┏━━

-- ==== Sys2Proof/Laws/State.lean ====
section
/-! SUPPORT. One lemma per field per named update of State, each true by `rfl`, so that no later proof
unfolds a record update. -/

namespace Sys2Proof.Machine

/-! `State.setHist` -/

@[simp] theorem State.setHist_rst (s : State) (b : Byte) (v : Word) : (s.setHist b v).rst = s.rst := rfl
@[simp] theorem State.setHist_ie (s : State) (b : Byte) (v : Word) : (s.setHist b v).ie = s.ie := rfl
@[simp] theorem State.setHist_busy (s : State) (b : Byte) (v : Word) : (s.setHist b v).busy = s.busy := rfl
@[simp] theorem State.setHist_done (s : State) (b : Byte) (v : Word) : (s.setHist b v).done = s.done := rfl
@[simp] theorem State.setHist_err (s : State) (b : Byte) (v : Word) : (s.setHist b v).err = s.err := rfl
@[simp] theorem State.setHist_rej (s : State) (b : Byte) (v : Word) : (s.setHist b v).rej = s.rej := rfl
@[simp] theorem State.setHist_treeValid (s : State) (b : Byte) (v : Word) : (s.setHist b v).treeValid = s.treeValid := rfl
@[simp] theorem State.setHist_codesValid (s : State) (b : Byte) (v : Word) : (s.setHist b v).codesValid = s.codesValid := rfl
@[simp] theorem State.setHist_brOpen (s : State) (b : Byte) (v : Word) : (s.setHist b v).brOpen = s.brOpen := rfl
@[simp] theorem State.setHist_errcode (s : State) (b : Byte) (v : Word) : (s.setHist b v).errcode = s.errcode := rfl
@[simp] theorem State.setHist_errinfo (s : State) (b : Byte) (v : Word) : (s.setHist b v).errinfo = s.errinfo := rfl
@[simp] theorem State.setHist_pending (s : State) (b : Byte) (v : Word) : (s.setHist b v).pending = s.pending := rfl
@[simp] theorem State.setHist_progress (s : State) (b : Byte) (v : Word) : (s.setHist b v).progress = s.progress := rfl
@[simp] theorem State.setHist_result (s : State) (b : Byte) (v : Word) : (s.setHist b v).result = s.result := rfl
@[simp] theorem State.setHist_hist (s : State) (b : Byte) (v : Word) : (s.setHist b v).hist = s.hist.set b.toNat v b.isLt := rfl
@[simp] theorem State.setHist_tree (s : State) (b : Byte) (v : Word) : (s.setHist b v).tree = s.tree := rfl
@[simp] theorem State.setHist_code (s : State) (b : Byte) (v : Word) : (s.setHist b v).code = s.code := rfl
@[simp] theorem State.setHist_budget (s : State) (b : Byte) (v : Word) : (s.setHist b v).budget = s.budget := rfl
@[simp] theorem State.setHist_bwAcc (s : State) (b : Byte) (v : Word) : (s.setHist b v).bwAcc = s.bwAcc := rfl
@[simp] theorem State.setHist_bwNbits (s : State) (b : Byte) (v : Word) : (s.setHist b v).bwNbits = s.bwNbits := rfl
@[simp] theorem State.setHist_brBuf (s : State) (b : Byte) (v : Word) : (s.setHist b v).brBuf = s.brBuf := rfl
@[simp] theorem State.setHist_brNleft (s : State) (b : Byte) (v : Word) : (s.setHist b v).brNleft = s.brNleft := rfl
@[simp] theorem State.setHist_input (s : State) (b : Byte) (v : Word) : (s.setHist b v).input = s.input := rfl
@[simp] theorem State.setHist_answers (s : State) (b : Byte) (v : Word) : (s.setHist b v).answers = s.answers := rfl
@[simp] theorem State.setHist_reply (s : State) (b : Byte) (v : Word) : (s.setHist b v).reply = s.reply := rfl
@[simp] theorem State.setHist_sink (s : State) (b : Byte) (v : Word) : (s.setHist b v).sink = s.sink := rfl
@[simp] theorem State.setHist_output (s : State) (b : Byte) (v : Word) : (s.setHist b v).output = s.output := rfl
@[simp] theorem State.setHist_host (s : State) (b : Byte) (v : Word) : (s.setHist b v).host = s.host := rfl
@[simp] theorem State.setHist_readData (s : State) (b : Byte) (v : Word) : (s.setHist b v).readData = s.readData := rfl
@[simp] theorem State.setHist_draws (s : State) (b : Byte) (v : Word) : (s.setHist b v).draws = s.draws := rfl

/-! `State.setInput` -/

@[simp] theorem State.setInput_rst (s : State) (q : List InItem) : (s.setInput q).rst = s.rst := rfl
@[simp] theorem State.setInput_ie (s : State) (q : List InItem) : (s.setInput q).ie = s.ie := rfl
@[simp] theorem State.setInput_busy (s : State) (q : List InItem) : (s.setInput q).busy = s.busy := rfl
@[simp] theorem State.setInput_done (s : State) (q : List InItem) : (s.setInput q).done = s.done := rfl
@[simp] theorem State.setInput_err (s : State) (q : List InItem) : (s.setInput q).err = s.err := rfl
@[simp] theorem State.setInput_rej (s : State) (q : List InItem) : (s.setInput q).rej = s.rej := rfl
@[simp] theorem State.setInput_treeValid (s : State) (q : List InItem) : (s.setInput q).treeValid = s.treeValid := rfl
@[simp] theorem State.setInput_codesValid (s : State) (q : List InItem) : (s.setInput q).codesValid = s.codesValid := rfl
@[simp] theorem State.setInput_brOpen (s : State) (q : List InItem) : (s.setInput q).brOpen = s.brOpen := rfl
@[simp] theorem State.setInput_errcode (s : State) (q : List InItem) : (s.setInput q).errcode = s.errcode := rfl
@[simp] theorem State.setInput_errinfo (s : State) (q : List InItem) : (s.setInput q).errinfo = s.errinfo := rfl
@[simp] theorem State.setInput_pending (s : State) (q : List InItem) : (s.setInput q).pending = s.pending := rfl
@[simp] theorem State.setInput_progress (s : State) (q : List InItem) : (s.setInput q).progress = s.progress := rfl
@[simp] theorem State.setInput_result (s : State) (q : List InItem) : (s.setInput q).result = s.result := rfl
@[simp] theorem State.setInput_hist (s : State) (q : List InItem) : (s.setInput q).hist = s.hist := rfl
@[simp] theorem State.setInput_tree (s : State) (q : List InItem) : (s.setInput q).tree = s.tree := rfl
@[simp] theorem State.setInput_code (s : State) (q : List InItem) : (s.setInput q).code = s.code := rfl
@[simp] theorem State.setInput_budget (s : State) (q : List InItem) : (s.setInput q).budget = s.budget := rfl
@[simp] theorem State.setInput_bwAcc (s : State) (q : List InItem) : (s.setInput q).bwAcc = s.bwAcc := rfl
@[simp] theorem State.setInput_bwNbits (s : State) (q : List InItem) : (s.setInput q).bwNbits = s.bwNbits := rfl
@[simp] theorem State.setInput_brBuf (s : State) (q : List InItem) : (s.setInput q).brBuf = s.brBuf := rfl
@[simp] theorem State.setInput_brNleft (s : State) (q : List InItem) : (s.setInput q).brNleft = s.brNleft := rfl
@[simp] theorem State.setInput_input (s : State) (q : List InItem) : (s.setInput q).input = q := rfl
@[simp] theorem State.setInput_answers (s : State) (q : List InItem) : (s.setInput q).answers = s.answers := rfl
@[simp] theorem State.setInput_reply (s : State) (q : List InItem) : (s.setInput q).reply = s.reply := rfl
@[simp] theorem State.setInput_sink (s : State) (q : List InItem) : (s.setInput q).sink = s.sink := rfl
@[simp] theorem State.setInput_output (s : State) (q : List InItem) : (s.setInput q).output = s.output := rfl
@[simp] theorem State.setInput_host (s : State) (q : List InItem) : (s.setInput q).host = s.host := rfl
@[simp] theorem State.setInput_readData (s : State) (q : List InItem) : (s.setInput q).readData = s.readData := rfl
@[simp] theorem State.setInput_draws (s : State) (q : List InItem) : (s.setInput q).draws = s.draws := rfl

┗━━

▸ **Problem details**
Work out how many lines in the material above hold the string "brBuf", and reply with the number only.

▸ **Task result**
2